Is there an easy way to do it? I've used the ^2s+1L equation thing but that never seems to work. For example, in my book it says that the term symbol for a 3d² free ion is ³F.
My way of working it out is this:
d² means 2 electrons, so s= 1/2 + 1/2= 1
and 2s+1= 3
therefore is triply degenerate yes?
The to work out L. The electrons are in the d shell so l=3 which means L=D
So the term symbol should be ³D
But its not... my book says its ³F. I dont get why its F (and I dont really get why its triply degenerate either because I think im working out S wrong)
Please someone *delete me*
Thanks

[dipesh747]

Angular momenta couple.

The simplest scheme (appropriate for light atoms) is known as Russell-Saunders Coupling
Individual spin momenta couple => S = s1+s2, …, |s1-s2|
Individual orbital angular momenta couple => L = l1+l2, …, |l1-l2|
S and L now combine to give a total angular momentum=> J = L+S, …, |L-S|

The are 2S+1 values of J (L>S)=> the spin multiplicity provides an indication of the                number of J subcomponents

 Term symbols convey information about the configuration of a state

2P3/2 or 3D2

The term symbol gives 3 pieces of information
The letter indicates the total orbital angular quantum number, L.

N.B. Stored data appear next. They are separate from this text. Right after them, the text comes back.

-- ==== Sys2Proof/Decode.lean ====
section
/-! DEFINITION. The instruction table ROM (R100), the decoder from cells (R80 to R83, R89) and the encoder, from the same
table of opcode numbers (R86). -/

namespace Sys2Proof

/-- R9 `zext_16`: a Word as the raw value of a cell. -/
def Word.toCell (w : Word) : Cell := BitVec.ofNat 16 w.toNat

/-- The Word a raw value is, if it is one (`0..32767`). -/
def Cell.toWord? (c : Cell) : Option Word :=
  if c.toNat < Config.modulus then some (BitVec.ofNat 15 c.toNat) else none

/-- R81, R89: the class of an operand cell. The test `raw < 32768` stands before the subtraction (R23). -/
def Operand.ofCell (raw : Cell) : Operand :=
  if raw.toNat < Config.regBase then .literal (BitVec.ofNat 15 raw.toNat)
  else if h : raw.toNat - Config.regBase < Config.numRegs then .register ⟨raw.toNat - Config.regBase, h⟩
  else .invalid raw

/-- R22, R89: the raw value of an operand. -/
def Operand.toCell : Operand → Cell
  | .literal v => Word.toCell v
  | .register k => BitVec.ofNat 16 (Config.regBase + k.val)
  | .invalid raw => raw

/-- R86, R88, R101: the instruction table, indexed by opcode number. -/
def instructionTable : List TableRow :=
  [⟨"HALT", 0, false⟩, ⟨"SET", 2, true⟩, ⟨"PUSH", 1, false⟩, ⟨"POP", 1, true⟩, ⟨"EQ", 3, true⟩, ⟨"GT", 3, true⟩,
   ⟨"JMP", 1, false⟩, ⟨"JT", 2, false⟩, ⟨"JF", 2, false⟩, ⟨"ADD", 3, true⟩, ⟨"MULT", 3, true⟩, ⟨"MOD", 3, true⟩] ++
  [⟨"AND", 3, true⟩, ⟨"OR", 3, true⟩, ⟨"NOT", 2, true⟩, ⟨"RMEM", 2, true⟩, ⟨"WMEM", 2, false⟩, ⟨"CALL", 1, false⟩,
   ⟨"RET", 0, false⟩, ⟨"OUT", 1, false⟩, ⟨"IN", 1, true⟩, ⟨"NOOP", 0, false⟩]

/-- R101: the suggested layout of a ROM entry, `arity[1:0] ++ a_is_dest`. -/
def TableRow.romEntry (r : TableRow) : BitVec 3 := BitVec.ofNat 3 (2 * r.arity + (if r.aIsDest then 1 else 0))

/-- R86: the instruction of an opcode number, with its operands; an operand position past the arity is not used. -/
def instrOf (op : Nat) (a b c : Operand) : Option Instr :=
  match op with
  | 0 => some .halt
  | 1 => some (.set a b)
  | 2 => some (.push a)
  | 3 => some (.pop a)
  | 4 => some (.eq a b c)
  | 5 => some (.gt a b c)
  | 6 => some (.jmp a)
  | 7 => some (.jt a b)
  | 8 => some (.jf a b)
  | 9 => some (.add a b c)
  | 10 => some (.mult a b c)
  | 11 => some (.mod a b c)
  | 12 => some (.and a b c)
  | 13 => some (.or a b c)
  | 14 => some (.not a b)
  | 15 => some (.rmem a b)
  | 16 => some (.wmem a b)
  | 17 => some (.call a)
  | 18 => some .ret
  | 19 => some (.out a)
  | 20 => some (.inp a)
  | 21 => some .noop
  | _ => none

/-- The operand in position `n` (counted from 0) of the cells after the opcode cell. -/
def operandAt (cells : List Cell) (n : Nat) : Operand := Operand.ofCell (cells.getD n 0#16)

/-- R82, R83, R95 steps 3 and 4: the decoder. The opcode is the whole first cell; the table gives its arity. -/
def decode : List Cell → Decoded
  | [] => .noCells
  | op :: rest =>
    match instructionTable[op.toNat]?, instrOf op.toNat (operandAt rest 0) (operandAt rest 1) (operandAt rest 2) with
    | some row, some i => if rest.length < row.arity then .missingOperand else .instr i (rest.drop row.arity)
    | _, _ => .invalidOperation op

/-- R86: an instruction's opcode number. -/
def Instr.opcode : Instr → Nat
  | .halt => 0
  | .set _ _ => 1
  | .push _ => 2
  | .pop _ => 3
  | .eq _ _ _ => 4
  | .gt _ _ _ => 5
  | .jmp _ => 6
  | .jt _ _ => 7
  | .jf _ _ => 8
  | .add _ _ _ => 9
  | .mult _ _ _ => 10
  | .mod _ _ _ => 11
  | .and _ _ _ => 12
  | .or _ _ _ => 13
  | .not _ _ => 14
  | .rmem _ _ => 15
  | .wmem _ _ => 16
  | .call _ => 17
  | .ret => 18
  | .out _ => 19
  | .inp _ => 20
  | .noop => 21

/-- R80: an instruction's operands in the order `a`, `b`, `c`. -/
def Instr.operands : Instr → List Operand
  | .halt => []
  | .set a b => [a, b]
  | .push a => [a]
  | .pop a => [a]
  | .eq a b c => [a, b, c]
  | .gt a b c => [a, b, c]
  | .jmp a => [a]
  | .jt a b => [a, b]
  | .jf a b => [a, b]
  | .add a b c => [a, b, c]
  | .mult a b c => [a, b, c]
  | .mod a b c => [a, b, c]
  | .and a b c => [a, b, c]
  | .or a b c => [a, b, c]
  | .not a b => [a, b]
  | .rmem a b => [a, b]
  | .wmem a b => [a, b]
  | .call a => [a]
  | .ret => []
  | .out a => [a]
  | .inp a => [a]
  | .noop => []

/-- R88: the operand in destination role, for the instructions that have one. -/
def Instr.destination? : Instr → Option Operand
  | .halt => none
  | .set a _ => some a
  | .push _ => none
  | .pop a => some a
  | .eq a _ _ => some a
  | .gt a _ _ => some a
  | .jmp _ => none
  | .jt _ _ => none
  | .jf _ _ => none
  | .add a _ _ => some a
  | .mult a _ _ => some a
  | .mod a _ _ => some a
  | .and a _ _ => some a
  | .or a _ _ => some a
  | .not a _ => some a
  | .rmem a _ => some a
  | .wmem _ _ => none
  | .call _ => none
  | .ret => none
  | .out _ => none
  | .inp a => some a
  | .noop => none

/-- R80: the cells of an instruction, the opcode cell first. -/
def encode (i : Instr) : List Cell := BitVec.ofNat 16 i.opcode :: i.operands.map Operand.toCell

/-- The first `n` cells of a number whose low 16 bits are the first cell. -/
def cellsOfNat : Nat → Nat → List Cell
  | 0, _ => []
  | n + 1, w => BitVec.ofNat 16 w :: cellsOfNat n (w / 65536)

/-- The four cells (the longest instruction, R80) of an instruction word of `nbits` bits: the first cell is bits 15..0, the
second bits 31..16, and the bits from `nbits` on are 0. -/
def tableWordCells (nbits w : Nat) : List Cell := cellsOfNat 4 (w % 2 ^ nbits)

/-- The host's reading of an opcode-table word by this decoder. -/
def decodeTableWord (nbits w : Nat) : Option Instr :=
  match decode (tableWordCells nbits w) with
  | .instr i _ => some i
  | .invalidOperation _ => none
  | .missingOperand => none
  | .noCells => none

end Sys2Proof
end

L         0   1   2   3   4
letter   S   P   D   F   G

The left superscript gives the multiplicity, 2S+1.
The right subscript is the value of the total angular momentum quantum number, J.

Examples:
d2:
l1 = 2, l2 = 2
l1 + l2 = 4, |l1 - l2| = 0             => L = 4, 3, …, 0      => G, F, D, P, S.
p3:
l1 = 1, l2 = 1, l3 = 1
Couple l1 to l2       => l1 + l2 = 2, |l1 - l2| = 0             => L’ = 2, 1, 0 Couple L’ to l3      L’ = 2 =>    L = 2+1, …, 1    = 3, 2, 1      L’ = 1 =>    L = 1+1, …, 0    = 2, 1, 0      L’ = 0 =>    L = 1+0    = 1      =>   1 x F, 2 x D, 3 x P, 1 x S.


Na = [Ne] 3s1
single 3s electron
L = l = 0
S = s = ½
J = ½
   => Term symbol, 2S+1{L}J = 2S½


C = [He] 2s2 2p1 3p1
2p and 3p electrons
l1 + l2  = 2, |l1 - l2| = 0             => L = 2, 1, 0
s1 + s2 = 1, |s1 - s2| = 0      => S = 1, 0
Hence 3D, 1D, 3P, 1P, 3S & 1S
Hence term symbols:
3D: L = 2, S = 1 => J = 3, 2, 1    => 3D3, 3D2, 3D1
1D: L = 2, S = 0 => J = 2      => 1D2
3P: L = 1, S = 1 => J = 2, 1, 0    => 3P2, 3P1, 3P0
1P: L = 1, S = 0 => J = 1      => 1P1
3S: L = 0, S = 1 => J = 1      => 3S1
1S: L = 0, S = 0 => J = 0      => 1S0

[chrisso80b]

Ok thats really helped a lot, but still have a few queries.
Firstly, I now understand that each individual spin momenta couple, and individual orbital angular momenta couple (which I never actually realised) and you have written:
L= l1 + l2, ..., |l1-l2|
Im a little lost with this bit? what does the |l1-l2| mean?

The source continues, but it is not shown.